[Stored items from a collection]
/-- Settles O57: the three commands are one draw, scaled as each scales it. -/
theorem exponentialIsMinusLn : Obligations.ExponentialIsMinusLn := by
  rintro s _ ready rfl
  exact ⟨expoFrom_ready .plain ready, expoFrom_ready (.mean s.op0) ready, expoFrom_ready (.rate s.op0) ready⟩

/-! ## BINOM -/

/-- How many of the `n` uniform doubles below cursor `c` are below `p`. -/
def State.successes (s : State) (c n : Nat) (p : F64) : Nat :=
  ((List.range n).filter fun j => flt (s.uniformAt (c - 2 * j - 2)) p).length

/-- The first trial, then the others from the words below. -/
theorem successes_succ (s : State) (c n : Nat) (p : F64) :
    s.successes c (n + 1) p = (if flt (s.uniformAt (c - 2)) p then 1 else 0) + s.successes (c - 2) n p := by
  have below (j : Nat) : c - 2 * (j + 1) - 2 = c - 2 - 2 * j - 2 := by omega
  simp only [State.successes, List.range_succ_eq_map, List.filter_cons, List.filter_map, Nat.mul_zero, Nat.sub_zero]
  split <;> simp [Function.comp_def, below, Nat.add_comm]

theorem binomFrom_ready {left k : Nat} {p : F64} {s : State} (ready : 2 * left ≤ s.cursor) :
    binomFrom left k p s = .next (({ s with cursor := s.cursor - 2 * left } : State).complete
      (some (placeUnsigned (k + s.successes s.cursor left p)))) := by
  induction left generalizing k s with
  | zero => rfl
  | succ left ih =>
    have first := uniformDouble_ready (s := s) (by omega)
    refine (thenDo_got first).trans ((ih (by show 2 * left ≤ s.cursor - 2; omega)).trans ?_)
    have cursor : s.cursor - 2 - 2 * left = s.cursor - 2 * (left + 1) := by omega
    have count : (if flt (s.uniformAt (s.cursor - 2)) p then k + 1 else k) + s.successes (s.cursor - 2) left p =
        k + s.successes s.cursor (left + 1) p := by
      rw [successes_succ]
      split <;> omega
    rw [← count, ← cursor]
    rfl

/-- Settles O58: the trials take the uniform doubles from the top of the buffer down. -/
theorem binomialCountsSuccesses : Obligations.BinomialCountsSuccesses := by
  intro s n inRange trials ready
  have count : (opS32 s.op0).toNat = n := by rw [trials, Int.toNat_natCast]
  rw [execBinom_inRange inRange, count, binomFrom_ready ready, Nat.zero_add]
  rfl

end Sys2Proof.Machine
end

section
/-! Single accesses (spec 20_memory.md R67, R70; 10_state.md R42, R47), and a whole fill through the port
(20_memory.md R61, R75; 40_word_engine.md R104). -/

namespace Sys2Proof.Machine

/-! ## One access -/

theorem perform_word_read (s : State) {off : Nat} (aligned : off % 4 = 0) :
    perform (.read .word (s.cfg.base + off)) s = .next { s with rdata := s.regRead off } := by
  refine (guardAccess_of_interface (by omega) _).trans ?_
  simp [State.readAt, offsetOf]

/-- Settles O5: the step performs the event at the head of the bus, one case per kind of event. -/
theorem eachAccessIsOneStep : Obligations.EachAccessIsOneStep := by
  intro s rest wf
  refine ⟨fun empty => by simp [step, wf, empty], fun off v aligned pending => ?_, fun off aligned pending => ?_,
    fun a v pending => ⟨Memory.write s.hm a.toNat v, step_of_bus_cons wf pending, fun b => ?_⟩⟩
  · exact (step_of_bus_cons wf pending).trans (perform_word_write { s with bus := rest } v aligned)
  · exact (step_of_bus_cons wf pending).trans (perform_word_read { s with bus := rest } aligned)
  · by_cases stored : b = a.toNat
    · rw [if_pos stored, stored, Memory.read_write_same]
    · rw [if_neg stored, Memory.read_write_other _ _ _ _ stored]

theorem setLo_halves (x : DWord) (v : Word) :
    (setLo x v).extractLsb' 0 32 = v ∧ (setLo x v).extractLsb' 32 32 = x.extractLsb' 32 32 :=
  ⟨BitVec.extractLsb'_append_eq_right, BitVec.extractLsb'_append_eq_left⟩

theorem setHi_halves (x : DWord) (v : Word) :
    (setHi x v).extractLsb' 32 32 = v ∧ (setHi x v).extractLsb' 0 32 = x.extractLsb' 0 32 :=
  ⟨BitVec.extractLsb'_append_eq_left, BitVec.extractLsb'_append_eq_right⟩

theorem regWrite_wstage (s : State) (v : Word) (k : Fin 16) :
    regWrite (0x40 + 4 * k.val) v s = .next { s with wstage := s.wstage.set k.val v } := by
  rw [regWrite_of_not_mem s v (by simp; omega), wstageIndex_wstage, Option.elim_some]

/-- Settles O9: a write to half an operand joins the new half to the old other half, and a staging write replaces one
word of the vector. -/
theorem operandWritesReplaceTheirHalf : Obligations.OperandWritesReplaceTheirHalf := by
  intro s v
  refine ⟨?readBack, ⟨_, rfl, setLo_halves s.arg0 v⟩, ⟨_, rfl, setHi_halves s.arg0 v⟩,
    ⟨_, rfl, setLo_halves s.arg1 v⟩, ⟨_, rfl, setHi_halves s.arg1 v⟩,
    fun k => ⟨_, regWrite_wstage s v k, ?staging, fun j => get_set_fin s.wstage k j v⟩⟩
  case readBack =>
    rintro off (rfl | rfl | rfl | rfl)
    · exact ⟨_, rfl, (setLo_halves s.arg0 v).1⟩
    · exact ⟨_, rfl, (setHi_halves s.arg0 v).1⟩
    · exact ⟨_, rfl, (setLo_halves s.arg1 v).1⟩
    · exact ⟨_, rfl, (setHi_halves s.arg1 v).1⟩
  case staging => rw [regRead_wstage, get_set_fin, if_pos rfl]

/-! ## A whole fill -/

/-- The state after a list of fill units, none of them the last. -/
def State.takeUnits (s : State) (vs : List Word) : State := vs.foldl State.takeUnit s

/-- Fill units touch the buffer and fill_count only. -/
theorem takeUnits_eq (s : State) (vs : List Word) :
    s.takeUnits vs = { s with buffer := (s.takeUnits vs).buffer, fillCount := s.fillCount + vs.length } := by
  induction vs generalizing s with
  | nil => rfl
  | cons v vs ih =>
    have length : s.fillCount + (v :: vs).length = (s.takeUnit v).fillCount + vs.length := by
      rw [takeUnit_fillCount, List.length_cons]
      omega
    rw [length]
    exact ih (s.takeUnit v)

@[simp] theorem takeUnits_buffer_length (s : State) (vs : List Word) :
    (s.takeUnits vs).buffer.length = s.buffer.length := by
  induction vs generalizing s with
  | nil => rfl
  | cons v vs ih => exact (ih (s.takeUnit v)).trans (bufferWithUnit_length s v)

/-- Where each unit replaces one place of a view of the buffer, it is there after all of them, and the places before the
first unit stand. -/
theorem takeUnits_view {γ : Type} {view : List Word → Nat → γ} {unit : Word → γ} {kind : ProviderKind}
    (lands : ∀ (s : State) (v : Word), s.cfg.provider = kind → s.buffer.length = s.cfg.words →
      s.fillCount < fillUnits s.cfg →
      ∀ k, view (s.bufferWithUnit v) k = if k = s.fillCount then unit v else view s.buffer k)
    {s : State} {vs : List Word} (provider : s.cfg.provider = kind) (length : s.buffer.length = s.cfg.words)
    (room : s.fillCount + vs.length ≤ fillUnits s.cfg) :
    (∀ j < s.fillCount, view (s.takeUnits vs).buffer j = view s.buffer j) ∧
      ∀ j < vs.length, view (s.takeUnits vs).buffer (s.fillCount + j) = unit (vs.getD j 0) := by
  induction vs generalizing s with
  | nil => exact ⟨fun _ _ => rfl, fun j below => absurd below (Nat.not_lt_zero j)⟩
  | cons v vs ih =>
    rw [List.length_cons] at room
    have landed := lands s v provider length (by omega)
    obtain ⟨before, after⟩ := ih (s := s.takeUnit v) provider ((bufferWithUnit_length s v).trans length)
      (by rw [takeUnit_fillCount, takeUnit_cfg]; omega)
    rw [takeUnit_fillCount] at before after
    refine ⟨fun j below => ?_, fun j below => ?_⟩
    · exact (before j (by omega)).trans ((landed j).trans (if_neg (by omega)))
    · cases j with
      | zero => exact (before s.fillCount (by omega)).trans ((landed _).trans (if_pos rfl))
      | succ j =>
        have shifted := after j (by simpa using below)
        rwa [Nat.add_assoc, Nat.add_comm 1 j] at shifted

/-- Under EXT_WORD the `j`-th unit is the `j`-th word after the units already there. -/
theorem takeUnits_word {s : State} {vs : List Word} (kind : s.cfg.provider = .extWord)
    (length : s.buffer.length = s.cfg.words) (room : s.fillCount + vs.length ≤ fillUnits s.cfg) :
    ∀ j < vs.length, (s.takeUnits vs).buffer.getD (s.fillCount + j) 0 = vs.getD j 0 :=
  (takeUnits_view (view := fun b k => b.getD k 0) (unit := id) (fun t v provider size more => by
    refine bufferWithUnit_getD_of_extWord v provider ?_
    simpa [fillUnits, provider, size] using more) kind length room).2

/-- Under EXT_BYTE the `j`-th unit is the `j`-th byte of the view after the units already there. -/
theorem takeUnits_byte {s : State} {vs : List Word} (kind : s.cfg.provider = .extByte)
    (length : s.buffer.length = s.cfg.words) (room : s.fillCount + vs.length ≤ fillUnits s.cfg) :
    ∀ j < vs.length, byteOf ((s.takeUnits vs).buffer.getD ((s.fillCount + j) / 4) 0) ((s.fillCount + j) % 4) =
      (vs.getD j 0).extractLsb' 0 8 :=
  (takeUnits_view (view := fun b k => byteOf (b.getD (k / 4) 0) (k % 4)) (unit := fun v => v.extractLsb' 0 8)
    (fun t v provider size more => by
      refine bufferWithUnit_byte_of_extByte v provider ?_
      simpa [fillUnits, provider, size] using more) kind length room).2

/-! ## The run of its writes -/

theorem runSteps_one (s : State) : runSteps 1 s = step s := by
  simp only [runSteps]
  cases step s <;> rfl

theorem runSteps_succ {n : Nat} {s t : State} (ran : step s = .next t) : runSteps (n + 1) s = runSteps n t := by
  simp only [runSteps, ran]

/-- The state with other accesses pending. -/
def State.withBus (s : State) (es : List Event) : State := { s with bus := es }

/-- The events of a list of FILL_DATA writes. -/
def fillWrites (c : Config) (vs : List Word) : List Event := vs.map fun v => .write .word (c.base + 0x28) v

theorem step_fillWrite {s : State} {v : Word} {es : List Event} (wf : s.cfg.wellFormed = true)
    (pending : s.bus = .write .word (s.cfg.base + 0x28) v :: es) : step s = writeFill v (s.withBus es) :=
  (step_of_bus_cons wf pending).trans (perform_word_write (s.withBus es) v (by decide))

* TASK DETAILS *
Show each line of the records above containing "rest".

* SOLUTION FOR THIS TASK *
  intro s rest wf
  · exact (step_of_bus_cons wf pending).trans (perform_word_write { s with bus := rest } v aligned)
  · exact (step_of_bus_cons wf pending).trans (perform_word_read { s with bus := rest } aligned)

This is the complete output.